» Extracted data:

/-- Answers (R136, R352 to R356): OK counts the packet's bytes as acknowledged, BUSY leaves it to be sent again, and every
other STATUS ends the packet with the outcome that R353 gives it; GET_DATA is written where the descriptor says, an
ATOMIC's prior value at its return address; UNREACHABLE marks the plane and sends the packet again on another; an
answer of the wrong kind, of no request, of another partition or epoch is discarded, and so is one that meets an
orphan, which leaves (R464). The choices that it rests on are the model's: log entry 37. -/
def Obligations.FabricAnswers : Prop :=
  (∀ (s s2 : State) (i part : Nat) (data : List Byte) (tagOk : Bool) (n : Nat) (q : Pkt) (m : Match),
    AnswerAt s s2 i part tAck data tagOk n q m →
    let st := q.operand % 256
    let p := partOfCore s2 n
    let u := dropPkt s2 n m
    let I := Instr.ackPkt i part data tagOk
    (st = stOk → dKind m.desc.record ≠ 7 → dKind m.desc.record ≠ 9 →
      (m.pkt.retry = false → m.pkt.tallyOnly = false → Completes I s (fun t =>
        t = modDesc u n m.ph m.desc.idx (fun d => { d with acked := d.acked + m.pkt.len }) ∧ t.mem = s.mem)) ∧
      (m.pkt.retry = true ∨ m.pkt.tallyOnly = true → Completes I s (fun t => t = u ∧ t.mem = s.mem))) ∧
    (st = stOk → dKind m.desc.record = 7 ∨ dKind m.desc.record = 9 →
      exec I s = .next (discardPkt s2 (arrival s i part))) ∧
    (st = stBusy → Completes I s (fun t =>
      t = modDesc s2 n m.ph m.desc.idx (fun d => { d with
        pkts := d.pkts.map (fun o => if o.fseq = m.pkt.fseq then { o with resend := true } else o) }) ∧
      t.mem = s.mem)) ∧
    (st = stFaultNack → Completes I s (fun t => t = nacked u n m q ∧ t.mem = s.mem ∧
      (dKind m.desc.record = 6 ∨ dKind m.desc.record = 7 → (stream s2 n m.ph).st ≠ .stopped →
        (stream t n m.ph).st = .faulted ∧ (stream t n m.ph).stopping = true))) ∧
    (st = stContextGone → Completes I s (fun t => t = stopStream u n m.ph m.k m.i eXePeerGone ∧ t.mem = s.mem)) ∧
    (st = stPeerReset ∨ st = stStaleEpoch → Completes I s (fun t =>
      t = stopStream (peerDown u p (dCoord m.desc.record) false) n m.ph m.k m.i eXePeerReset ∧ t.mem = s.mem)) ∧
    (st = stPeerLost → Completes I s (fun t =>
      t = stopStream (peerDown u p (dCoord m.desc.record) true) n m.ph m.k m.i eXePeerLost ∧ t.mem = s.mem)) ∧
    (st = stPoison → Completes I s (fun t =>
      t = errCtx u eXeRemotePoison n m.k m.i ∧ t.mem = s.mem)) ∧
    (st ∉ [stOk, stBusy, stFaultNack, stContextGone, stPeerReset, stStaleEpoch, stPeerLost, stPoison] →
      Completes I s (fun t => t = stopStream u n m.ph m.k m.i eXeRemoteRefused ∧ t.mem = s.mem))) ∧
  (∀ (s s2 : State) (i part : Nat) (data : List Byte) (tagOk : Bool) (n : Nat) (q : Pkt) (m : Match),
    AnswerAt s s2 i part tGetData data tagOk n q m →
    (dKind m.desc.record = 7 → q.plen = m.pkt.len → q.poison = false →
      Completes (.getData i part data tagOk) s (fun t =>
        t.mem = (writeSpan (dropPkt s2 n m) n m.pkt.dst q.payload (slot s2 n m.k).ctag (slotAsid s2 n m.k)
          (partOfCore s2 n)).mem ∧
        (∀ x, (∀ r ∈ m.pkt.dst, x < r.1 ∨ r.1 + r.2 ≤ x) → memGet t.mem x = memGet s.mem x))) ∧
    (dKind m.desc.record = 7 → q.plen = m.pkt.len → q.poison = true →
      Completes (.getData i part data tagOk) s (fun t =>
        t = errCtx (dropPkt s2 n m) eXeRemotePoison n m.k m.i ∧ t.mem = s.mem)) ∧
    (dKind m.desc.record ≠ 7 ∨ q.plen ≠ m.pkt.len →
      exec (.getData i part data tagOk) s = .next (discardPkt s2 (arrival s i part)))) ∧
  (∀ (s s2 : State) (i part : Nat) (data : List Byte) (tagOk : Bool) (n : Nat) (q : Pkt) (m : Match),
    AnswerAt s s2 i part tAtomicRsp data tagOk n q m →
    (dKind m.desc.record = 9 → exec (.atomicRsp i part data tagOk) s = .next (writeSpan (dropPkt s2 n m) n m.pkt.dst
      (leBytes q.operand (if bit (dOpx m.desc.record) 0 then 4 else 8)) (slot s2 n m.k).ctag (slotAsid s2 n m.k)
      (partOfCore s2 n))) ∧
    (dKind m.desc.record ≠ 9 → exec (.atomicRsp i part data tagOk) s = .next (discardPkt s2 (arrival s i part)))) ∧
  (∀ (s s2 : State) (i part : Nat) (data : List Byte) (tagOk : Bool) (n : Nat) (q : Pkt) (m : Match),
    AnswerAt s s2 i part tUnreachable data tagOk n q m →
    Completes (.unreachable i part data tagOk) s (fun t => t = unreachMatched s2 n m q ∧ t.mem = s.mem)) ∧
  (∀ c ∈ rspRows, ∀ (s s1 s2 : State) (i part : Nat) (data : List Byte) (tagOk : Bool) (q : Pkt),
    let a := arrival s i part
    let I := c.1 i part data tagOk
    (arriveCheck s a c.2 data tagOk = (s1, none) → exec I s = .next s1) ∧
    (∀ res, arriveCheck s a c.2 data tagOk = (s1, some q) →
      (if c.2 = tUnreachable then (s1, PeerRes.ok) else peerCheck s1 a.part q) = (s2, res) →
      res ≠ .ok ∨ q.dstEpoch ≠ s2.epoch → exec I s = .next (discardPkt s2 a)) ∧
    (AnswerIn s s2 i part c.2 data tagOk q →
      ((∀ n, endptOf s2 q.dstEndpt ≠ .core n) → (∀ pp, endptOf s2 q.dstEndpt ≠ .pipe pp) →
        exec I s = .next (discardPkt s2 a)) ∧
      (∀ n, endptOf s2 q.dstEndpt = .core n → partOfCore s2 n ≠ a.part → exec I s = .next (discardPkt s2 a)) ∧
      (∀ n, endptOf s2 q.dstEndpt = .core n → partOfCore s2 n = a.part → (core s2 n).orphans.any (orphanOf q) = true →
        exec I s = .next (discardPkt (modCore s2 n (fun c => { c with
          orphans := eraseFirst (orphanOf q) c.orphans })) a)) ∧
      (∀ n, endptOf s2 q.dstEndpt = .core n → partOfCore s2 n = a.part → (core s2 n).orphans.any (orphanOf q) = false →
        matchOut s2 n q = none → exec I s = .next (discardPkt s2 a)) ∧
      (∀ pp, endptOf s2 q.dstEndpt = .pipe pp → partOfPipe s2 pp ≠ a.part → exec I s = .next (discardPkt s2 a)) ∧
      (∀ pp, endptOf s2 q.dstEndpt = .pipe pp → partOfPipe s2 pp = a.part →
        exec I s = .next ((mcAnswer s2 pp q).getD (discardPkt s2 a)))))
---
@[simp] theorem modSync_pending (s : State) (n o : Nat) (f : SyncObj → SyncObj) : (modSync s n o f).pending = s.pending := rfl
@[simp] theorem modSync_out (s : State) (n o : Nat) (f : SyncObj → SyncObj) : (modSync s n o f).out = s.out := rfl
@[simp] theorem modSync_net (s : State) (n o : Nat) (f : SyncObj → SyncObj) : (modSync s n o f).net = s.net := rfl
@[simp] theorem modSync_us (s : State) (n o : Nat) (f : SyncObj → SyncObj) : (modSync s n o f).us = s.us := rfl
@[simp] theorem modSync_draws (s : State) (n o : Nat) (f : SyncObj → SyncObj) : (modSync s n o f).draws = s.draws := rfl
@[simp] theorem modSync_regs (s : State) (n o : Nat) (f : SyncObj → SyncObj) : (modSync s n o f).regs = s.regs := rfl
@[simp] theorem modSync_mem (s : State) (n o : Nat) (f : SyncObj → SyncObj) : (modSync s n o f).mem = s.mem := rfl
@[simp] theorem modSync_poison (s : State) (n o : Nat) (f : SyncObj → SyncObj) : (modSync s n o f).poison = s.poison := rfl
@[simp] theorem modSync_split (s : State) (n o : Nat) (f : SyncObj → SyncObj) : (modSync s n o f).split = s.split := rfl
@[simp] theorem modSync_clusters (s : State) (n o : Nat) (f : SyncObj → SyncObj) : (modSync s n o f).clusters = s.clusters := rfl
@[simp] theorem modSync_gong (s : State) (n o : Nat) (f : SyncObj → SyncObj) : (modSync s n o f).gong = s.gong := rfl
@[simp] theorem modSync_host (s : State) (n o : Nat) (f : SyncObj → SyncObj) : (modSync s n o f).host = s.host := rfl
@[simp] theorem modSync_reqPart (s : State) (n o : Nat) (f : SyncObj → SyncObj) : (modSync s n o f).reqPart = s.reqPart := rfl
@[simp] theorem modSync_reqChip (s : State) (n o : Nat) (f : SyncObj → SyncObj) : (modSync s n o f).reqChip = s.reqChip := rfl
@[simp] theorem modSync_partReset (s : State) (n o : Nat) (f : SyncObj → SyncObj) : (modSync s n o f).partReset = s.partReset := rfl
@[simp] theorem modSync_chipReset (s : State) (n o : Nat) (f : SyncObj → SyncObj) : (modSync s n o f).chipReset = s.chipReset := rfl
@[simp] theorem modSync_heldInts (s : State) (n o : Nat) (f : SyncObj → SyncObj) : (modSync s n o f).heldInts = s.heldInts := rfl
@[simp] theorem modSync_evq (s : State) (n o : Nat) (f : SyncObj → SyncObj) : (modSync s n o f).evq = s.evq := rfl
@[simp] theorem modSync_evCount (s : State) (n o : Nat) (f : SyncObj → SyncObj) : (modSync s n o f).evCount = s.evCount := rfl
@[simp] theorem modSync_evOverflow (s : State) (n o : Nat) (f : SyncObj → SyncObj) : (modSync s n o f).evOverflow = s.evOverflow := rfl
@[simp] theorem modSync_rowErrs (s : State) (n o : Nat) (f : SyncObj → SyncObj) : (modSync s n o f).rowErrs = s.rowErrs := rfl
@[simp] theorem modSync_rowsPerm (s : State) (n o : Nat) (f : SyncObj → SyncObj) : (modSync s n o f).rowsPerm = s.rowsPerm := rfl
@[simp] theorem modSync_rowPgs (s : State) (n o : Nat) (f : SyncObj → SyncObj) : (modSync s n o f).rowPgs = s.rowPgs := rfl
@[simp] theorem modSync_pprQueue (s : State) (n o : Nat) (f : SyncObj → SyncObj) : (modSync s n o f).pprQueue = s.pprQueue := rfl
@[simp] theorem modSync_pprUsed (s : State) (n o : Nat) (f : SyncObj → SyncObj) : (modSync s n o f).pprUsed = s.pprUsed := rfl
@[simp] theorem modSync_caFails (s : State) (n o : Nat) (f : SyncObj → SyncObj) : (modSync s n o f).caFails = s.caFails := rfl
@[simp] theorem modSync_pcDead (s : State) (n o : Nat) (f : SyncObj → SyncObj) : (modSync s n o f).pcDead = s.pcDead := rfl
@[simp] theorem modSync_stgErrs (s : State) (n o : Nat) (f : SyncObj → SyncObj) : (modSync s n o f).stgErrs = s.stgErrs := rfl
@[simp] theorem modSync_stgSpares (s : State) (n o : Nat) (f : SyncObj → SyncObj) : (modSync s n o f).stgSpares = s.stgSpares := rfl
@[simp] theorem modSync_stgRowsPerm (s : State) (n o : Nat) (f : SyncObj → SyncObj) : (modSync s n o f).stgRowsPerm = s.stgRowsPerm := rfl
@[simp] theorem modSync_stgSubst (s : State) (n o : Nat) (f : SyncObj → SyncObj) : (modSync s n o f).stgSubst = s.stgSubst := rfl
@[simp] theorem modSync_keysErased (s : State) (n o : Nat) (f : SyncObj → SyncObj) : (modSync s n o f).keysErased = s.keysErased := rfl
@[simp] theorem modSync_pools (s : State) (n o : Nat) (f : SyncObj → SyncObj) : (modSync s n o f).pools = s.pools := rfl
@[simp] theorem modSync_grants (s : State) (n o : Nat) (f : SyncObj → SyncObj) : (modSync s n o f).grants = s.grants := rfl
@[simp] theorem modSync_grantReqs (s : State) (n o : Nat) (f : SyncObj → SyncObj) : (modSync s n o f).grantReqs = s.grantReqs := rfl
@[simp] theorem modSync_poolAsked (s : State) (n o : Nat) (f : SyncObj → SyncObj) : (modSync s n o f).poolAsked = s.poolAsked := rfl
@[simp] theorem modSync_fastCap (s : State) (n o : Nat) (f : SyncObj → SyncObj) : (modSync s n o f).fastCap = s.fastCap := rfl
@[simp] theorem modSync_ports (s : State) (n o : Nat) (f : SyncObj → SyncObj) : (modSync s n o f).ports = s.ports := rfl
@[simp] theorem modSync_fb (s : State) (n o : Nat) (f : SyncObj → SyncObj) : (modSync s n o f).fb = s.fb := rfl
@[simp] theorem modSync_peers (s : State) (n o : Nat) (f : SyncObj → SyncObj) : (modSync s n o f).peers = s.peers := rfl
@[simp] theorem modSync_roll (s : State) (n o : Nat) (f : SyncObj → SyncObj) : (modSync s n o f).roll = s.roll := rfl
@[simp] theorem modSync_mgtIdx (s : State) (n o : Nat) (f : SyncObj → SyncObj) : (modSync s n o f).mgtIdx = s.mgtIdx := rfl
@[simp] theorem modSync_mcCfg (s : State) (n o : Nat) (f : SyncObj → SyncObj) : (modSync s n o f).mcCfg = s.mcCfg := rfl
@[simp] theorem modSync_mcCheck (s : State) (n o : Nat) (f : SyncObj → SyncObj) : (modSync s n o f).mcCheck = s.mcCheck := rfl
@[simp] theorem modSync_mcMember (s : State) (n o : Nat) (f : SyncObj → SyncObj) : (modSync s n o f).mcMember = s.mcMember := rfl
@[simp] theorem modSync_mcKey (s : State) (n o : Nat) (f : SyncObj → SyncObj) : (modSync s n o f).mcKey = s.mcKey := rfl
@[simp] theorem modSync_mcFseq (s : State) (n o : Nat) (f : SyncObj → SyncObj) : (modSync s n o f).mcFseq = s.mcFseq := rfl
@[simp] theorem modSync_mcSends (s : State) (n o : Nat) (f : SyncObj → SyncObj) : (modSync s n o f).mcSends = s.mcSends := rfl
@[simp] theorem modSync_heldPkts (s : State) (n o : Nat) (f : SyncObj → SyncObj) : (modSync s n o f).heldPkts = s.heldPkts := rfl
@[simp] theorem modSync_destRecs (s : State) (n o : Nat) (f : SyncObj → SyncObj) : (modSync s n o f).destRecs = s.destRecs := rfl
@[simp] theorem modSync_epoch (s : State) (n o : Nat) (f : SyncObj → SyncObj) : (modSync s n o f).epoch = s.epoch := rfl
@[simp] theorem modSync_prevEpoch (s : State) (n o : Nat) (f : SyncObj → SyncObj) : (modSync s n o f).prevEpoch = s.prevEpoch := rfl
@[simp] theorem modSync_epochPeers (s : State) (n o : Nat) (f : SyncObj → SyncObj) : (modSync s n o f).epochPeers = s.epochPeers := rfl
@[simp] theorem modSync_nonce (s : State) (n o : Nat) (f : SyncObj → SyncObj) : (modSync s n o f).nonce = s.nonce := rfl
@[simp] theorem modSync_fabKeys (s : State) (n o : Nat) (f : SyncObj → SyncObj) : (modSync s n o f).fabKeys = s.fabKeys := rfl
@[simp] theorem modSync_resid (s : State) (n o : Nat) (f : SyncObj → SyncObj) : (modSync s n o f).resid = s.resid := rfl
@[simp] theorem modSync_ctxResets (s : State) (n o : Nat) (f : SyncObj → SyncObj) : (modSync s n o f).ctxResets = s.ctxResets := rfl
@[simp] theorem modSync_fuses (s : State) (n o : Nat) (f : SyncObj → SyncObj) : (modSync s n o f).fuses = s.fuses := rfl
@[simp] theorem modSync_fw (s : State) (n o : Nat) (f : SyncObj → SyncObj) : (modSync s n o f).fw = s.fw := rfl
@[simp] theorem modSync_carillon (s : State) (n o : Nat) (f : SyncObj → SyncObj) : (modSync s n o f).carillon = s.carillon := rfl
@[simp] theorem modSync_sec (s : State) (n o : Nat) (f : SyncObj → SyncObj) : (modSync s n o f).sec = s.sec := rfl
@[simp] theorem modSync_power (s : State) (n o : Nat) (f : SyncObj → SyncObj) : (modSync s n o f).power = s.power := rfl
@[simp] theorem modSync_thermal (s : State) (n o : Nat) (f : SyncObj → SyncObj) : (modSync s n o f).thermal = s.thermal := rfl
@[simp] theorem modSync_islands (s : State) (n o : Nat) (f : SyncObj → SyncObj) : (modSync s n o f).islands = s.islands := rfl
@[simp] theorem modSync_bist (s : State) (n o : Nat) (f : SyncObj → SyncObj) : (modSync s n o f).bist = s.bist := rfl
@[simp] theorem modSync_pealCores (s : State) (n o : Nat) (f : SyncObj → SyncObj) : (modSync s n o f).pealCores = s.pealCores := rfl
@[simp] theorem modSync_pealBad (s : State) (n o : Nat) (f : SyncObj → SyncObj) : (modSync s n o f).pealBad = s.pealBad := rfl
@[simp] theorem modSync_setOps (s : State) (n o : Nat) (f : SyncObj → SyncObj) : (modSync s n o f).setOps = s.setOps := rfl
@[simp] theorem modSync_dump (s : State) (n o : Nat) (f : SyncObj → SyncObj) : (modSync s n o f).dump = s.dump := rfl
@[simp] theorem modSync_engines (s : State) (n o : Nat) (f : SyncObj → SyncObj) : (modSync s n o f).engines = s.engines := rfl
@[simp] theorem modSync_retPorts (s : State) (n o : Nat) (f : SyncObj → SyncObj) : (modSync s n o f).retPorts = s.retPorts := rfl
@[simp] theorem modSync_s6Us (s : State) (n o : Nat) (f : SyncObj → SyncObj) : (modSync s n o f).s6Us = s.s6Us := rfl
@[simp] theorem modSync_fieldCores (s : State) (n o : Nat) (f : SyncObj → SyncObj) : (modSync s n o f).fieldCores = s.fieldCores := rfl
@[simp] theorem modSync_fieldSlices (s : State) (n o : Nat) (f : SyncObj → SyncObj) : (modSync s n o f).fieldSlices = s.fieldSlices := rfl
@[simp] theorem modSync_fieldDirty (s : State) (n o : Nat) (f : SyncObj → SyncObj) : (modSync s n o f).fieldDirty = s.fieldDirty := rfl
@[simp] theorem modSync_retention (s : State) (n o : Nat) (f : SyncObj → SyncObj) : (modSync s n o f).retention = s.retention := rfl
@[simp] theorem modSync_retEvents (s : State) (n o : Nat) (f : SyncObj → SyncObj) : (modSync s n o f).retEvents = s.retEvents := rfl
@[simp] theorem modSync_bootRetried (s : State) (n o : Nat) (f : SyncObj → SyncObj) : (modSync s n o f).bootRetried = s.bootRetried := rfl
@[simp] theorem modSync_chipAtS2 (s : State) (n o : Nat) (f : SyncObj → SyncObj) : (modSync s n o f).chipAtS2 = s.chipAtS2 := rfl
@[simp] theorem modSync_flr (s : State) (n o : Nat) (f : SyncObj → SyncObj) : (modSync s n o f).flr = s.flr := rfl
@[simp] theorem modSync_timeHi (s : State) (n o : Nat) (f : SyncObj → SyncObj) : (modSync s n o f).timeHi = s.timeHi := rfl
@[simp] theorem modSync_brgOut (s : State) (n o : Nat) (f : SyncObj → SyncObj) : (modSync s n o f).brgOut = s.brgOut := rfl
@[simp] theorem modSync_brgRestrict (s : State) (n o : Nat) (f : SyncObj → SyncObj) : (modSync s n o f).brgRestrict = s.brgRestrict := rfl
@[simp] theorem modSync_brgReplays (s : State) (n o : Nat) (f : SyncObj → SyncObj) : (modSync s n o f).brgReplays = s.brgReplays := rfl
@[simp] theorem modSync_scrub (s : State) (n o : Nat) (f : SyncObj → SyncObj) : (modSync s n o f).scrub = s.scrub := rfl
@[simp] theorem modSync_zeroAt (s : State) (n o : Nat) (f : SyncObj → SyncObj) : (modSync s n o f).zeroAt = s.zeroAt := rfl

» To do: Please show all lines from the entries that contain the word "none".

» Response area:
    (arriveCheck s a c.2 data tagOk = (s1, none) → exec I s = .next s1) ∧
        matchOut s2 n q = none → exec I s = .next (discardPkt s2 a)) ∧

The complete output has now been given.